Re: Corpora: MWUs and frequency; try Relative Frequency

Ted E. Dunning (ted@aptex.com)
Fri, 9 Oct 1998 14:15:51 -0700

What Ms. Jones is advocating is an association ratio. The log of this
quantity has (misleadingly) been referred to in the literature as
mutual information. Church and Hanks investigated this measure and
found that using it directly to investigate word association was
unsatisfactory. Much of the problem with association ratios is that
rare words which appear in proximity are given anomalously large
scores.

I describe in my 1993 CL paper a different (but related) measure which
avoids most of the small count problems that are encountered in corpus
analysis. The generalized log-likelihood measure that I advocated
performs more effectively (subjectively) for finding multi-word units.

In unpublished work with Paul Mineiro here at Aptex, I have extended
this measure with results which appear to be better even than the
original log-likelihood measure.

Others have advocated measures such as the Dice coefficient. In a
comparative study, Beatrice Daille compared a variety of association
measures against a hand-annotated list and found that the
log-likelihood ratio test came out closest to human judges
performance. She evalued quite a number of different measures in her
work, but exactly which ones I cannot recall.

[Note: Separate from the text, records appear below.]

-- ==== Sys2Proof/Tests/Slice0.lean ====
section
/-! SUPPORT. The model's own tests: the well-formedness checks, a word of every constructor written out
from the tables of 30_encoding.md, vectors of 95_test_vectors.md, and for every statement of
Obligations.lean a state and operands that meet its hypotheses. -/

namespace Sys2Proof.Tests

open Sys2Proof.Machine Sys2Proof.Claims

/-! ### Well-formedness -/

theorem test_wellFormed_refuses_shamt5_32 : ¬ WellFormed (.addRsi .al false 1 2 32 .lsl 3) := by decide

theorem test_wellFormed_refuses_imm12_4096 : ¬ WellFormed (.ldrImmPre .al true false 1 2 4096) := by decide

/-! ### Decoding: the fields of each word from left to right, as 30_encoding.md R82, R83, R85 to R87
and R94 lay them out -/

theorem test_decode_and :
    decode 0b0000_000_0000_0_0001_0010_10011_00_0_0110#32 = .andRsi .eq false 1 2 19 .lsl 6 ∧
    decode 0b1111_000_0000_1_0010_0001_1001_0_11_1_0110#32 = .andRsr .nv true 2 1 9 false .ror 6 := by
  decide

theorem test_decode_eor :
    decode 0b0001_000_0001_1_0100_0111_11010_01_0_0001#32 = .eorRsi .ne true 4 7 26 .lsr 1 ∧
    decode 0b1110_000_0001_0_0111_0100_0110_0_10_1_0001#32 = .eorRsr .al false 7 4 6 false .asr 1 := by
  decide

theorem test_decode_sub :
    decode 0b0010_000_0010_0_0111_1100_00001_10_0_1100#32 = .subRsi .cs false 7 12 1 .asr 12 ∧
    decode 0b1101_000_0010_1_1100_0111_0011_1_01_1_1100#32 = .subRsr .le true 12 7 3 true .lsr 12 := by
  decide

theorem test_decode_rsb :
    decode 0b0011_000_0011_1_1010_0001_01000_11_0_0111#32 = .rsbRsi .cc true 10 1 8 .ror 7 ∧
    decode 0b1100_000_0011_0_0001_1010_0000_1_00_1_0111#32 = .rsbRsr .gt false 1 10 0 true .lsl 7 := by
  decide

theorem test_decode_add :
    decode 0b0100_000_0100_0_1101_0110_01111_00_0_0010#32 = .addRsi .mi false 13 6 15 .lsl 2 ∧
    decode 0b1011_000_0100_1_0110_1101_1101_0_11_1_0010#32 = .addRsr .lt true 6 13 13 false .ror 2 := by
  decide

theorem test_decode_adc :
    decode 0b0101_000_0101_1_0000_1011_10110_01_0_1101#32 = .adcRsi .pl true 0 11 22 .lsr 13 ∧
    decode 0b1010_000_0101_0_1011_0000_1010_0_10_1_1101#32 = .adcRsr .ge false 11 0 10 false .asr 13 := by
  decide

theorem test_decode_sbc :
    decode 0b0110_000_0110_0_0011_0000_11101_10_0_1000#32 = .sbcRsi .vs false 3 0 29 .asr 8 ∧
    decode 0b1001_000_0110_1_0000_0011_0111_1_01_1_1000#32 = .sbcRsr .ls true 0 3 7 true .lsr 8 := by
  decide

theorem test_decode_rsc :
    decode 0b0111_000_0111_1_0110_0101_00100_11_0_0011#32 = .rscRsi .vc true 6 5 4 .ror 3 ∧
    decode 0b1000_000_0111_0_0101_0110_0100_1_00_1_0011#32 = .rscRsr .hi false 5 6 4 true .lsl 3 := by
  decide

theorem test_decode_tst :
    decode 0b1000_000_1000_0_1001_1010_01011_00_0_1110#32 = .tstRsi .hi false 9 10 11 .lsl 14 ∧
    decode 0b0111_000_1000_1_1010_1001_0001_0_11_1_1110#32 = .tstRsr .vc true 10 9 1 false .ror 14 := by
  decide

theorem test_decode_teq :
    decode 0b1001_000_1001_1_1100_1111_10010_01_0_1001#32 = .teqRsi .ls true 12 15 18 .lsr 9 ∧
    decode 0b0110_000_1001_0_1111_1100_1110_0_10_1_1001#32 = .teqRsr .vs false 15 12 14 false .asr 9 := by
  decide

theorem test_decode_cmp :
    decode 0b1010_000_1010_0_1111_0100_11001_10_0_0100#32 = .cmpRsi .ge false 15 4 25 .asr 4 ∧
    decode 0b0101_000_1010_1_0100_1111_1011_1_01_1_0100#32 = .cmpRsr .pl true 4 15 11 true .lsr 4 := by
  decide

theorem test_decode_cmn :
    decode 0b1011_000_1011_1_0010_1001_00000_11_0_1111#32 = .cmnRsi .lt true 2 9 0 .ror 15 ∧
    decode 0b0100_000_1011_0_1001_0010_1000_1_00_1_1111#32 = .cmnRsr .mi false 9 2 8 true .lsl 15 := by
  decide

theorem test_decode_orr :
    decode 0b1100_000_1100_0_0101_1110_00111_00_0_1010#32 = .orrRsi .gt false 5 14 7 .lsl 10 ∧
    decode 0b0011_000_1100_1_1110_0101_0101_0_11_1_1010#32 = .orrRsr .cc true 14 5 5 false .ror 10 := by
  decide

theorem test_decode_mov :
    decode 0b1101_000_1101_1_1000_0011_01110_01_0_0101#32 = .movRsi .le true 8 3 14 .lsr 5 ∧
    decode 0b0010_000_1101_0_0011_1000_0010_0_10_1_0101#32 = .movRsr .cs false 3 8 2 false .asr 5 := by
  decide

theorem test_decode_bic :
    decode 0b1110_000_1110_0_1011_1000_10101_10_0_0000#32 = .bicRsi .al false 11 8 21 .asr 0 ∧
    decode 0b0001_000_1110_1_1000_1011_1111_1_01_1_0000#32 = .bicRsr .ne true 8 11 15 true .lsr 0 := by
  decide

theorem test_decode_mvn :
    decode 0b1111_000_1111_1_1110_1101_11100_11_0_1011#32 = .mvnRsi .nv true 14 13 28 .ror 11 ∧
    decode 0b0000_000_1111_0_1101_1110_1100_1_00_1_1011#32 = .mvnRsr .eq false 13 14 12 true .lsl 11 := by
  decide

theorem test_decode_ldr :
    decode 0b0011_010_1_1_0_0_1_0110_1001_101001100110#32 = .ldrImmPre .cc true false 6 9 2662 ∧
    decode 0b0110_010_0_0_0_1_1_1011_0000_110011001011#32 = .ldrImmPost .vs false true 11 0 3275 ∧
    decode 0b1001_011_1_1_0_1_1_0000_0111_11110000_1101#32 = .ldrRegPre .ls true true 0 7 240#8 13 ∧
    decode 0b1100_011_0_0_0_0_1_0101_1110_00010101_0000#32 = .ldrRegPost .gt false false 5 14 21#8 0 ∧
    decode 0b1111_001_1_1_0_0_1_1010_0101_00111010_0011#32 = .ldrAlias001Pre .nv true false 10 5 58#8 3 ∧
    decode 0b0010_001_0_0_0_1_1_1111_1100_01011111_0110#32 = .ldrAlias001Post .cs false true 15 12 95#8 6 := by
  decide
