-- ==== Sys2Proof/Machine/LadderGain.lean ====
section
/-! DEFINITION. The linear loop of the ladder filter and its gain (spec/43_ladder_filter.md R200, R203), in
`EXACT`: what the named property `LADDER_STABLE` of the configuration field `COEF_P` speaks of. -/

namespace Sys2Proof.Machine

/-- The stages of the loop from `u` to `y4` with constant coefficients (R200 (a)): the four outputs after the
driven sample `u`. -/
def ladderLinear (p k u : Rat) (y : Rat × Rat × Rat × Rat) : Rat × Rat × Rat × Rat :=
  let y1 := y.1 + p * (u - k * y.2.2.2 - y.1)
  let y2 := y.2.1 + p * (y1 - y.2.1)
  let y3 := y.2.2.1 + p * (y2 - y.2.2.1)
  let y4 := y.2.2.2 + p * (y3 - y.2.2.2)
  (y1, y2, y3, y4)

/-- The impulse response from `u` to `y4`, sample `n`. -/
def ladderImpulse (p k : Rat) (n : Nat) : Rat :=
  ((ladderLinear p k 0)^[n] (ladderLinear p k 1 (0, 0, 0, 0))).2.2.2

/-- The absolute sum of the impulse response from `u` to `y4` is at most `g` (R203: `G(p, r) ≤ g`). -/
def LadderGainAtMost (p k g : Rat) : Prop :=
  ∀ N : Nat, ((List.range N).map fun n => absQ (ladderImpulse p k n)).sum ≤ g

/-- R203's condition on one coefficient: with `k = 4 × r × p⁴` the gain is at most `g` for every resonance
`r` in [0,1]. -/
def LadderStableAt (g p : Rat) : Prop :=
  ∀ r : Rat, 0 ≤ r → r ≤ 1 → LadderGainAtMost p (4 * r * p ^ 4) g

/-! ## A loop gain below 1 -/

theorem absQ_eq_abs (q : Rat) : absQ q = |q| := by
  unfold absQ
  split
  · rw [abs_of_neg ‹_›]
  · rw [abs_of_nonneg (not_lt.1 ‹_›)]

/-- One stage `y + p × (x − y)` is a weighted mean of its output and its input. -/
theorem abs_stage_le {p : Rat} (x y : Rat) (h0 : 0 ≤ p) (h1 : p ≤ 1) :
    |y + p * (x - y)| ≤ (1 - p) * |y| + p * |x| := by
  have h : y + p * (x - y) = (1 - p) * y + p * x := by ring
  rw [h]
  refine (abs_add_le _ _).trans (le_of_eq ?_)
  rw [abs_mul, abs_mul, abs_of_nonneg h0, abs_of_nonneg (sub_nonneg.2 h1)]

/-- What the four stages hold of the impulse, and the fourth output as the feedback weighs it. -/
def ladderWeight (p k : Rat) (y : Rat × Rat × Rat × Rat) : Rat :=
  (1 - p) * (|y.1| + |y.2.1| + |y.2.2.1| + |y.2.2.2|) + p * (k * |y.2.2.2|)

theorem ladderWeight_step {p k : Rat} (u : Rat) (y : Rat × Rat × Rat × Rat) (h0 : 0 ≤ p) (h1 : p ≤ 1)
    (hk : 0 ≤ k) :
    ladderWeight p k (ladderLinear p k u y) + p * ((1 - k) * |(ladderLinear p k u y).2.2.2|) ≤
      ladderWeight p k y + p * |u| := by
  obtain ⟨a, b, c, d⟩ := y
  have s1 := abs_stage_le (u - k * d) a h0 h1
  have s2 := abs_stage_le (a + p * (u - k * d - a)) b h0 h1
  have s3 := abs_stage_le (b + p * (a + p * (u - k * d - a) - b)) c h0 h1
  have s4 := abs_stage_le (c + p * (b + p * (a + p * (u - k * d - a) - b) - c)) d h0 h1
  have hu : |u - k * d| ≤ |u| + k * |d| := by
    refine (abs_sub _ _).trans (le_of_eq ?_)
    rw [abs_mul, abs_of_nonneg hk]
  have hpu := mul_le_mul_of_nonneg_left hu h0
  simp only [ladderWeight, ladderLinear] at *
  linarith

/-- With a loop gain below 1 the gain from `u` to `y4` is at most `1 ÷ (1 − k)`. -/
theorem ladderGainAtMost_of_lt_one {p k : Rat} (h0 : 0 < p) (h1 : p ≤ 1) (hk : 0 ≤ k) (hk1 : k < 1) :
    LadderGainAtMost p k (1 / (1 - k)) := by
  have hw : ∀ y, 0 ≤ ladderWeight p k y := fun y => by
    have := sub_nonneg.2 h1
    unfold ladderWeight
    positivity
  have sums : ∀ N, (((List.range (N + 1)).map fun n => absQ (ladderImpulse p k n)).sum) * (p * (1 - k)) +
      ladderWeight p k ((ladderLinear p k 0)^[N] (ladderLinear p k 1 (0, 0, 0, 0))) ≤ p := by
    intro N
    induction N with
    | zero =>
      have h := ladderWeight_step (p := p) (k := k) 1 (0, 0, 0, 0) h0.le h1 hk
      simp [ladderImpulse, absQ_eq_abs, ladderWeight] at h ⊢
      linarith
    | succ N ih =>
      have h := ladderWeight_step (p := p) (k := k) 0
        ((ladderLinear p k 0)^[N] (ladderLinear p k 1 (0, 0, 0, 0))) h0.le h1 hk
      rw [← Function.iterate_succ_apply' (ladderLinear p k 0)] at h
      rw [List.range_succ, List.map_append, List.sum_append, List.map_singleton, List.sum_singleton, absQ_eq_abs,
        ladderImpulse]
      rw [abs_zero] at h
      linarith
  have hpk : 0 < 1 - k := by linarith
  intro N
  cases N with
  | zero => simpa using hpk.le
  | succ N =>
    rw [le_div_iff₀ hpk]
    have hN := sums N
    have h := hw ((ladderLinear p k 0)^[N] (ladderLinear p k 1 (0, 0, 0, 0)))
    have : p * ((((List.range (N + 1)).map fun n => absQ (ladderImpulse p k n)).sum) * (1 - k)) ≤ p * 1 := by
      linarith
    exact le_of_mul_le_mul_left this h0

/-- A coefficient of at most 9/16 meets R203's condition with the bound 2. -/
theorem ladderStableAt_two {p : Rat} (h0 : 0 < p) (h1 : p ≤ 9 / 16) : LadderStableAt 2 p := by
  intro r hr0 hr1 N
  have hp4 : p ^ 4 ≤ (9 / 16) ^ 4 := pow_le_pow_left₀ h0.le h1 4
  have hk0 : 0 ≤ 4 * r * p ^ 4 := by positivity
  have hk : 4 * r * p ^ 4 ≤ 1 / 2 := by
    have : r * p ^ 4 ≤ 1 * (9 / 16) ^ 4 := mul_le_mul hr1 hp4 (by positivity) zero_le_one
    linarith
  refine (ladderGainAtMost_of_lt_one h0 (by linarith) hk0 (by linarith) N).trans ?_
  rw [div_le_iff₀ (by linarith)]
  linarith

end Sys2Proof.Machine
end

The WordSmith tools implement a number of these measures including my
log-likelihood ratio test. I also am happy to provide software source
code to calculate a number of these measures to those interested in
investigating these measures.

Hope this helps.

@Article{ChurchHanks90,
author = "Kenneth W. Church and Patrick Hanks",
title = "Word Association Norms, Mutual Information, and
Lexicography",
journal = "Computational Linguistics",
pages = "22--29",
volume = "16",
number = "1",
year = "1990",
}

@article{dunning93,
author={Ted E. Dunning},
title={Accurate Methods for the Statistics of Surprise
and Coincidence},
journal={Computational Linguistics},
volume=19,
number=1,
year=1993,
pages={61-74}
}

@TechReport{
Daille:95,
author = "B\'{e}atrice Daille",
title = "Combined Approach for Terminology Extraction:
lexical statistics and linguistic filtering",
institution = "{UCREL}, Lancaster University",
year = 1995,
number = 5,
summary={Daille does
some interesting emprical checks to see which test for "termhood"
works best against a hand-annotated "gold-standard", and
log-likelihood comes out best, so there's empirical vindication for
the theoretically correct answer, for those of us who need such
reassurance}
}

>>>>> "rj" == Rosie Jones <rosie@nl.cs.cmu.edu> writes:

rj> Instead you should look at the ratio of multi-word
rj> co-occurrence frequency, compared to the frequency of the
rj> individual words separately. Thus if you rank multi-word units
rj> by

rj> freq(word1 next to word2)
rj> -------------------------
rj> freq(word1) * freq(word2)

rj> you will get something which will rank "hot dog" above "in
rj> the" without any need for stop-lists. You can extend this to
rj> arbitrary numbers of adjacent words.